Stored data:
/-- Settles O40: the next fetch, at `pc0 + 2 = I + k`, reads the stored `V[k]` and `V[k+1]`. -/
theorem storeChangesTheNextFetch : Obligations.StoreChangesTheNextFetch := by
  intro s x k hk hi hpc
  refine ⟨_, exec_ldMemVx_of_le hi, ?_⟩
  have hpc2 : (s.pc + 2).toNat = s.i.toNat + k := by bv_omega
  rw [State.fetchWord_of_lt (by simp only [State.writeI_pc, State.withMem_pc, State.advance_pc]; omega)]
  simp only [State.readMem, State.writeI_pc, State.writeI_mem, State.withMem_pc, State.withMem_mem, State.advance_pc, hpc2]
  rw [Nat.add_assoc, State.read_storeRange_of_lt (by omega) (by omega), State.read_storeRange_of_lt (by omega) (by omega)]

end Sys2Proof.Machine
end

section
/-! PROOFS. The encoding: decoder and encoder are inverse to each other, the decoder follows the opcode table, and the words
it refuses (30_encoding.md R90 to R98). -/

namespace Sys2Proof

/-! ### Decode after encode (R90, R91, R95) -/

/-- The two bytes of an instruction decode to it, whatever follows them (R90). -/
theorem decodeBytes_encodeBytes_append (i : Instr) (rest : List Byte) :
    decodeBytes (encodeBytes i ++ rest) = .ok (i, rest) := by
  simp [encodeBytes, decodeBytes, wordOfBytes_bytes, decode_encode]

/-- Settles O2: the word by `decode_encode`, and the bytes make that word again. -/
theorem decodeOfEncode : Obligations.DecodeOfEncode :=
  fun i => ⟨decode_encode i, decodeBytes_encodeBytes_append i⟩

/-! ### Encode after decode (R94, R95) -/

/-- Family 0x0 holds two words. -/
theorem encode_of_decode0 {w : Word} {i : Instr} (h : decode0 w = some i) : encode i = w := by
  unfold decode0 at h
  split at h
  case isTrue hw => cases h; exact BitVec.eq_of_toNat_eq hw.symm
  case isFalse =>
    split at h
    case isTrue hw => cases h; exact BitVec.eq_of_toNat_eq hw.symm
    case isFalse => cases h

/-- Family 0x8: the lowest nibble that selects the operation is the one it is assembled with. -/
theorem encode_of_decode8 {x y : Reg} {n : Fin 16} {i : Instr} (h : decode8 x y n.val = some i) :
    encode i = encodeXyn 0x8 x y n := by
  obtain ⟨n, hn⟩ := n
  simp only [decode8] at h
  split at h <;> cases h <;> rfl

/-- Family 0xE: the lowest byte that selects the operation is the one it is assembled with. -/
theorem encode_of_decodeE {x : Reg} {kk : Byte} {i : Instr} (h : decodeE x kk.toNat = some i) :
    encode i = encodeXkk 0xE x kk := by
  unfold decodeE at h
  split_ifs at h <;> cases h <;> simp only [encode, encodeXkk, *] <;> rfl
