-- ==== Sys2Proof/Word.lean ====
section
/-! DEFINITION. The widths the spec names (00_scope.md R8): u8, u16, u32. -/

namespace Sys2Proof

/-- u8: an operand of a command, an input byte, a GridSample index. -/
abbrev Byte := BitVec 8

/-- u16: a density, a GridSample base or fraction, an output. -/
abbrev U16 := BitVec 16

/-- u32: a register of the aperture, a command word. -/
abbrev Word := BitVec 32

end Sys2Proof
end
* * *
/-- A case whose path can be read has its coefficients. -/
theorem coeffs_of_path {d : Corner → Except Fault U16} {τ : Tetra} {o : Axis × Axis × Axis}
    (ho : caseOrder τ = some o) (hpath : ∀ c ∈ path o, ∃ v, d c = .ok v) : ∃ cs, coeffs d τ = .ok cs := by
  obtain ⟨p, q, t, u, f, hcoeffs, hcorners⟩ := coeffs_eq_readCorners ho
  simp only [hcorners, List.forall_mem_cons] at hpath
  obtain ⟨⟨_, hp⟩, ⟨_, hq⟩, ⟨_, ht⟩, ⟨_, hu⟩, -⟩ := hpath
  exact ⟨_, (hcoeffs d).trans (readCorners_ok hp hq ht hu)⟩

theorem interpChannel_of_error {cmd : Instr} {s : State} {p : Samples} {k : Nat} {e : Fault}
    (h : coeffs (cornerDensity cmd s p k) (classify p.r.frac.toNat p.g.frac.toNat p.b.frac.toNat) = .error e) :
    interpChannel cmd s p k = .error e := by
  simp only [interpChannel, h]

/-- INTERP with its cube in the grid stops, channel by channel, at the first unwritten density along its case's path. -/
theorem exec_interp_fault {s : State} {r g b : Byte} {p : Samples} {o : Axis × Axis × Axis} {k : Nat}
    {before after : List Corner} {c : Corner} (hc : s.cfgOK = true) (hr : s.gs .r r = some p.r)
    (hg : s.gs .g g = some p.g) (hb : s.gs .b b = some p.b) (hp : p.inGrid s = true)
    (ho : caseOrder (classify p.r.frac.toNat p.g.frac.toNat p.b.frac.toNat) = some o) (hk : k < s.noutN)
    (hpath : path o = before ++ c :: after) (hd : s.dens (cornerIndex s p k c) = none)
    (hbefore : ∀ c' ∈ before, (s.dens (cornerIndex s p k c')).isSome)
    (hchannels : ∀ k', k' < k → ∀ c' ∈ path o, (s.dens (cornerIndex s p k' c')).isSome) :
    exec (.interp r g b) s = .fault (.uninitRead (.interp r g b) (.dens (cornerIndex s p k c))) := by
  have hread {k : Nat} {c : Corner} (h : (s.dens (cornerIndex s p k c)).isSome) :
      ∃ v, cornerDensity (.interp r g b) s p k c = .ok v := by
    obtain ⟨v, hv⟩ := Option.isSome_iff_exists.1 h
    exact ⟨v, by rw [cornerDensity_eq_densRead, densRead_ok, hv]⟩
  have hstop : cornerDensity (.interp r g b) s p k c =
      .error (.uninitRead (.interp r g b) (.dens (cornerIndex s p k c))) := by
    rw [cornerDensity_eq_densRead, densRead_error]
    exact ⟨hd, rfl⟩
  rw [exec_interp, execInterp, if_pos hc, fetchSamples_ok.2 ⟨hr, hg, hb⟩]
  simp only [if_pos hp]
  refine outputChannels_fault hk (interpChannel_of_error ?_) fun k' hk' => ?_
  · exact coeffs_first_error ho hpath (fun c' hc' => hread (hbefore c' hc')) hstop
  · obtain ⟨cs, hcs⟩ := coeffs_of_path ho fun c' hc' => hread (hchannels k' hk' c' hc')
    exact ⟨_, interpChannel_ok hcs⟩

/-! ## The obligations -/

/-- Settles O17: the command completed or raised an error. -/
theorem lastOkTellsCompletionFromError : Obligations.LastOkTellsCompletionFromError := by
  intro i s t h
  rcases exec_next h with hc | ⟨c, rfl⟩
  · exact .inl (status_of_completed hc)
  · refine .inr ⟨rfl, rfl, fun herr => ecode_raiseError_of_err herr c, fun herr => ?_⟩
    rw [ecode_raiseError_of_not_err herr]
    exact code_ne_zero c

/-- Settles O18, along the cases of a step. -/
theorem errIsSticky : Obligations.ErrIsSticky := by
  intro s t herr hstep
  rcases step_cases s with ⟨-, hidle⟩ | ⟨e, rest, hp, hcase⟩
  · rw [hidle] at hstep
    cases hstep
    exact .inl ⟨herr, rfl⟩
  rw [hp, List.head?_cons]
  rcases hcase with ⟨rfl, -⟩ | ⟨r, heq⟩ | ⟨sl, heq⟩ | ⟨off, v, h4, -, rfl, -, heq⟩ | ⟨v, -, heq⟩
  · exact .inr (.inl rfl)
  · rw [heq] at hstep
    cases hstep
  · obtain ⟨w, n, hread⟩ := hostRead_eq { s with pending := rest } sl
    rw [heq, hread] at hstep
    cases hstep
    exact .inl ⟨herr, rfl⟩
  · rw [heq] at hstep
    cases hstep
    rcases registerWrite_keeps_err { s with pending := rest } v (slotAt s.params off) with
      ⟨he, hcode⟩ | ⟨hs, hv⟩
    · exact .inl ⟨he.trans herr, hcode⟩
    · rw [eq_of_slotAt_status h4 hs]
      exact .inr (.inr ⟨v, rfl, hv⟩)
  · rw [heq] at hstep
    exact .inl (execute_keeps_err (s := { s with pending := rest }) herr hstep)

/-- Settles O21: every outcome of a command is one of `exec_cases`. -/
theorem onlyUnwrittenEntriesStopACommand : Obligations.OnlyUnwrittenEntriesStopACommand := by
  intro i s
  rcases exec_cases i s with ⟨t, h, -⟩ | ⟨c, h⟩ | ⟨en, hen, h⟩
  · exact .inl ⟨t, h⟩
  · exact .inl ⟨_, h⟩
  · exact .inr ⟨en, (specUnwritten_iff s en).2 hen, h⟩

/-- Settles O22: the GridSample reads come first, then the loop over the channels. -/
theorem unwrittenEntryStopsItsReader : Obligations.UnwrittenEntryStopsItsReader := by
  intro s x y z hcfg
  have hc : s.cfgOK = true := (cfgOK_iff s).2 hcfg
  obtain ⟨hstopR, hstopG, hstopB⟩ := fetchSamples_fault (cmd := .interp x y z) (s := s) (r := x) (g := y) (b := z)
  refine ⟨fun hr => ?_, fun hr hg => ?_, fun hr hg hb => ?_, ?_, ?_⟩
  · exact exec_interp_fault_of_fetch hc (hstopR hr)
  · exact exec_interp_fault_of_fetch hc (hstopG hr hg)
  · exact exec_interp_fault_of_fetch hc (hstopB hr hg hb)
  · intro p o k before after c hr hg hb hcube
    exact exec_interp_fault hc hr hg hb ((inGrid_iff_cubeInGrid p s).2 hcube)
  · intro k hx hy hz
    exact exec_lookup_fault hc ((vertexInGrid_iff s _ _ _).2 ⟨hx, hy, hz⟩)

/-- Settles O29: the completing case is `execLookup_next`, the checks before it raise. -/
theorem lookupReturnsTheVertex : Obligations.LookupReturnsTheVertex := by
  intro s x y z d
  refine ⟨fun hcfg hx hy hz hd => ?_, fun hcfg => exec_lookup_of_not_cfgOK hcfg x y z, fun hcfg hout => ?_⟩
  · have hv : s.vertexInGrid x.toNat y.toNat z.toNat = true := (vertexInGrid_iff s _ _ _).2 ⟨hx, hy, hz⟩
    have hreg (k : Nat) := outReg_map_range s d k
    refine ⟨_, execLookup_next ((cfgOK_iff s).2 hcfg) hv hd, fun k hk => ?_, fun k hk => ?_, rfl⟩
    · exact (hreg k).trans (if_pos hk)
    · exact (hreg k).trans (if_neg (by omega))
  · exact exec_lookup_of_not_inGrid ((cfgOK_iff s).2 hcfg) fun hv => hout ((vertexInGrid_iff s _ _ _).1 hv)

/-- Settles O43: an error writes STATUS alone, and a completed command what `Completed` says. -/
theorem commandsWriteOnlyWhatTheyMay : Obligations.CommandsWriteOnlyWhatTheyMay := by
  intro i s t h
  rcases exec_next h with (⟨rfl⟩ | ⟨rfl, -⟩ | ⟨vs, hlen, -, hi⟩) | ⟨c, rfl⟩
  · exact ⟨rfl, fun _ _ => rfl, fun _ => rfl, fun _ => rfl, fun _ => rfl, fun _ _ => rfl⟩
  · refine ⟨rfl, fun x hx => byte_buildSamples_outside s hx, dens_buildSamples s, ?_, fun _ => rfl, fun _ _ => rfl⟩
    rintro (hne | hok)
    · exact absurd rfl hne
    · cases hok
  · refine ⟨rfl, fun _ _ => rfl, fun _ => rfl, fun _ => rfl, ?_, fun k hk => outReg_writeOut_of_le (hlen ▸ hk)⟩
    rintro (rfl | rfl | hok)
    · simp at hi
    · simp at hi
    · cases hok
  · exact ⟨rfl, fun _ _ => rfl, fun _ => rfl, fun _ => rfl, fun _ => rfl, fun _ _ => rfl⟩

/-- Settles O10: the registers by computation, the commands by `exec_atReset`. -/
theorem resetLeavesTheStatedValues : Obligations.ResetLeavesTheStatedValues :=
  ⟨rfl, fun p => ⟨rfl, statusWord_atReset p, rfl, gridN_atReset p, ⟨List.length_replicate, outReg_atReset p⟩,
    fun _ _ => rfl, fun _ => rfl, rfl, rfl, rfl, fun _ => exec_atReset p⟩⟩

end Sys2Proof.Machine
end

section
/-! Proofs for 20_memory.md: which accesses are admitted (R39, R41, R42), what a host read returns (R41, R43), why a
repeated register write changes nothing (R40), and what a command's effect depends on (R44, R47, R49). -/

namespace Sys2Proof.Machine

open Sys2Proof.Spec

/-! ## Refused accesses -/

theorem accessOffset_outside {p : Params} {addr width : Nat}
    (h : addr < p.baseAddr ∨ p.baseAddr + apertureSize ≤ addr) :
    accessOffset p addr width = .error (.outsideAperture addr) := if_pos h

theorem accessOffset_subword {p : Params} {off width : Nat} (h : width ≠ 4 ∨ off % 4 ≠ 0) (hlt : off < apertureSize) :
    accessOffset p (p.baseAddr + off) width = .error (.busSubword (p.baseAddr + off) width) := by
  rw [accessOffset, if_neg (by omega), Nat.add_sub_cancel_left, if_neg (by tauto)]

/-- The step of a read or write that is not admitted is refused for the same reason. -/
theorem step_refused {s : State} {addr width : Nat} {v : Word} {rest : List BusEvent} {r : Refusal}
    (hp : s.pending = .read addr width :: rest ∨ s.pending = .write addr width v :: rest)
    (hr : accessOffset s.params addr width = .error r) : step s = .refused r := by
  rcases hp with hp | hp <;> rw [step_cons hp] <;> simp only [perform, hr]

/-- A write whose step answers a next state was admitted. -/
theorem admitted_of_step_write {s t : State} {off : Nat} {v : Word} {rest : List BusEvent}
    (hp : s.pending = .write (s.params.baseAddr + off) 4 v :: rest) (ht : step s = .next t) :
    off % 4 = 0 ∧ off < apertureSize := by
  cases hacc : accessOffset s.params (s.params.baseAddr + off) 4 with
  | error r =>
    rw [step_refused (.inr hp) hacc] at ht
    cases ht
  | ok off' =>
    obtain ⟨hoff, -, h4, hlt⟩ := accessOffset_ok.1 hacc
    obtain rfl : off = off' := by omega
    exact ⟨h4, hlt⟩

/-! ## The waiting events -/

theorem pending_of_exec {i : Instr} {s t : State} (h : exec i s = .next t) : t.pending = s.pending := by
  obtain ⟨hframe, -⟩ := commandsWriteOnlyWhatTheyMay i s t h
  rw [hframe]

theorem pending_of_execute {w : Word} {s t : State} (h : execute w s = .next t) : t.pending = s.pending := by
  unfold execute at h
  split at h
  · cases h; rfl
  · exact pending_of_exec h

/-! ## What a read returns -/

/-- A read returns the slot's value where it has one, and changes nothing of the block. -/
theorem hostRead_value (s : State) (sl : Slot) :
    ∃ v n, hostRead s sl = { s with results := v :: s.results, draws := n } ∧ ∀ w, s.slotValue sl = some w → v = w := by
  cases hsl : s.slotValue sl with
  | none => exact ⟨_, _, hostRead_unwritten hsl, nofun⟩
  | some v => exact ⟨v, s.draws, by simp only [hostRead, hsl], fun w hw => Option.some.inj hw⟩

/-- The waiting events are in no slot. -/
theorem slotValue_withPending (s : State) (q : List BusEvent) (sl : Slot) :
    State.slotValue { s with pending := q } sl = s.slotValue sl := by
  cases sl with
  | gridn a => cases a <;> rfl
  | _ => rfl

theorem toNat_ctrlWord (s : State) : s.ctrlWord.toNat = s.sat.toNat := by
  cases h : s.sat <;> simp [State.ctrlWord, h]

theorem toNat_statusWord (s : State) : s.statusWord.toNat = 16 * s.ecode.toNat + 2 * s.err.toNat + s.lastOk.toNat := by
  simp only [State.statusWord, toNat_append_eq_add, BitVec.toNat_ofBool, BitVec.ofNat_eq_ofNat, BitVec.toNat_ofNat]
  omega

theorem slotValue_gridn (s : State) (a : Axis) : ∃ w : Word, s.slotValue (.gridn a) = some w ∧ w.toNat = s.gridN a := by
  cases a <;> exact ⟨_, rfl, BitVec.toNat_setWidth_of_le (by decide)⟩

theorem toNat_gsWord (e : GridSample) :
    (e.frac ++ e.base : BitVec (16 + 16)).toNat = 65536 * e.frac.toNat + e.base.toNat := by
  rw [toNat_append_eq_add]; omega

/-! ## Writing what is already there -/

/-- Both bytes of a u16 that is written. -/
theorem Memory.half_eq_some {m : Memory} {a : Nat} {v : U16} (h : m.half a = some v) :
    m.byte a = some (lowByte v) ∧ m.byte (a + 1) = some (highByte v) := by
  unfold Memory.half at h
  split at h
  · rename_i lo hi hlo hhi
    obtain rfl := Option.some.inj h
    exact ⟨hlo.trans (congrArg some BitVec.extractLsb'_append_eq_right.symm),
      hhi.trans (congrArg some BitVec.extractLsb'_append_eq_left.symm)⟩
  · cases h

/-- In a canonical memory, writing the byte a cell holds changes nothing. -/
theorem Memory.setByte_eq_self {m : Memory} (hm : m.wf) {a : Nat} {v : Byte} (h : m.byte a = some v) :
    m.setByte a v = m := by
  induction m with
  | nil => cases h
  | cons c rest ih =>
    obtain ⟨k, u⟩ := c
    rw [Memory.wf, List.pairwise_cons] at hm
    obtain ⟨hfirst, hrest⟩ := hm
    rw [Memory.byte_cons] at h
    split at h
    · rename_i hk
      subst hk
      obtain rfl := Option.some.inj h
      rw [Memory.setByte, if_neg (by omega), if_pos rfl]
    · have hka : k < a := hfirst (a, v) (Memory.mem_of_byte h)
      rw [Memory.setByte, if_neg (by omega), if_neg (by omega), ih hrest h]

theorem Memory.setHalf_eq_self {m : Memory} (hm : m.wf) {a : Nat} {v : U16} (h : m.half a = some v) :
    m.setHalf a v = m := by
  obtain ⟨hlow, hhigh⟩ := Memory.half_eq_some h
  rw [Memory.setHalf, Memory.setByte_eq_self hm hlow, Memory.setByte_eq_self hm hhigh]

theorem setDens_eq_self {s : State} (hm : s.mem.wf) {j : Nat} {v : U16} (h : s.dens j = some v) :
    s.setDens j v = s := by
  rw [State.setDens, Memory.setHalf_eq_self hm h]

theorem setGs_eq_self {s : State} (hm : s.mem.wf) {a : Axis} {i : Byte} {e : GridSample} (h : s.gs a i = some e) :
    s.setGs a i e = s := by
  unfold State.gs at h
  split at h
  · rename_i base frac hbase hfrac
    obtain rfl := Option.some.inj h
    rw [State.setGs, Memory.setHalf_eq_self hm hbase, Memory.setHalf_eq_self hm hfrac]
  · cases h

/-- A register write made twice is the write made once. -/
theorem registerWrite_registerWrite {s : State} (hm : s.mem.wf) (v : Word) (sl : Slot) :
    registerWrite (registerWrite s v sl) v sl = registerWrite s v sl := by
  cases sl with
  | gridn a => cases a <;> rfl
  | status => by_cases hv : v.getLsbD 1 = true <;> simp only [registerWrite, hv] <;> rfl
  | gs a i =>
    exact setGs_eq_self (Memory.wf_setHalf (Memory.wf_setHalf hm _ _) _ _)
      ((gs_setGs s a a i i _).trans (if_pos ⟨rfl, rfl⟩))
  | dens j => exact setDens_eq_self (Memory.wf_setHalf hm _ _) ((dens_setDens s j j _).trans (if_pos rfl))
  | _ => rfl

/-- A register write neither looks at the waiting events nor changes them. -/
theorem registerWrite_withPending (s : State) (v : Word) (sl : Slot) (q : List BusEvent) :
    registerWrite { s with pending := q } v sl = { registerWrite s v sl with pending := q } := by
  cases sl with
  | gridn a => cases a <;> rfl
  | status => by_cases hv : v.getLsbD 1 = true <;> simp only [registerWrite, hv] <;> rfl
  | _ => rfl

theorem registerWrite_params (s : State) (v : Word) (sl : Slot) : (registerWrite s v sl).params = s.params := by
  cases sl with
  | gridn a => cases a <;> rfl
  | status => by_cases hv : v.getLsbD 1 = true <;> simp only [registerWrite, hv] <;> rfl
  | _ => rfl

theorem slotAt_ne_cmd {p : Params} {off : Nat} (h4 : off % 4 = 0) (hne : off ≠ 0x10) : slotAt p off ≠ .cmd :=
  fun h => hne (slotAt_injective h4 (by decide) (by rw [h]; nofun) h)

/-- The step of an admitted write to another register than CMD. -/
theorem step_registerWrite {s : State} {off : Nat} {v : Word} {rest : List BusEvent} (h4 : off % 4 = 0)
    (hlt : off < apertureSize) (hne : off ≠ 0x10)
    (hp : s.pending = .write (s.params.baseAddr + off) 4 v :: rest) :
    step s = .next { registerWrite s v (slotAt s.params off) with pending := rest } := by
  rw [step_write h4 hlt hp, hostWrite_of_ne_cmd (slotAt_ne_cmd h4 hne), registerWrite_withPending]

◆ Your instructions:
If a line in the entries above contains the word "encodeXkk", copy it.

◆ Answer to this exercise:
    encode i = encodeXkk 0xE x kk := by
  split_ifs at h <;> cases h <;> simp only [encode, encodeXkk, *] <;> rfl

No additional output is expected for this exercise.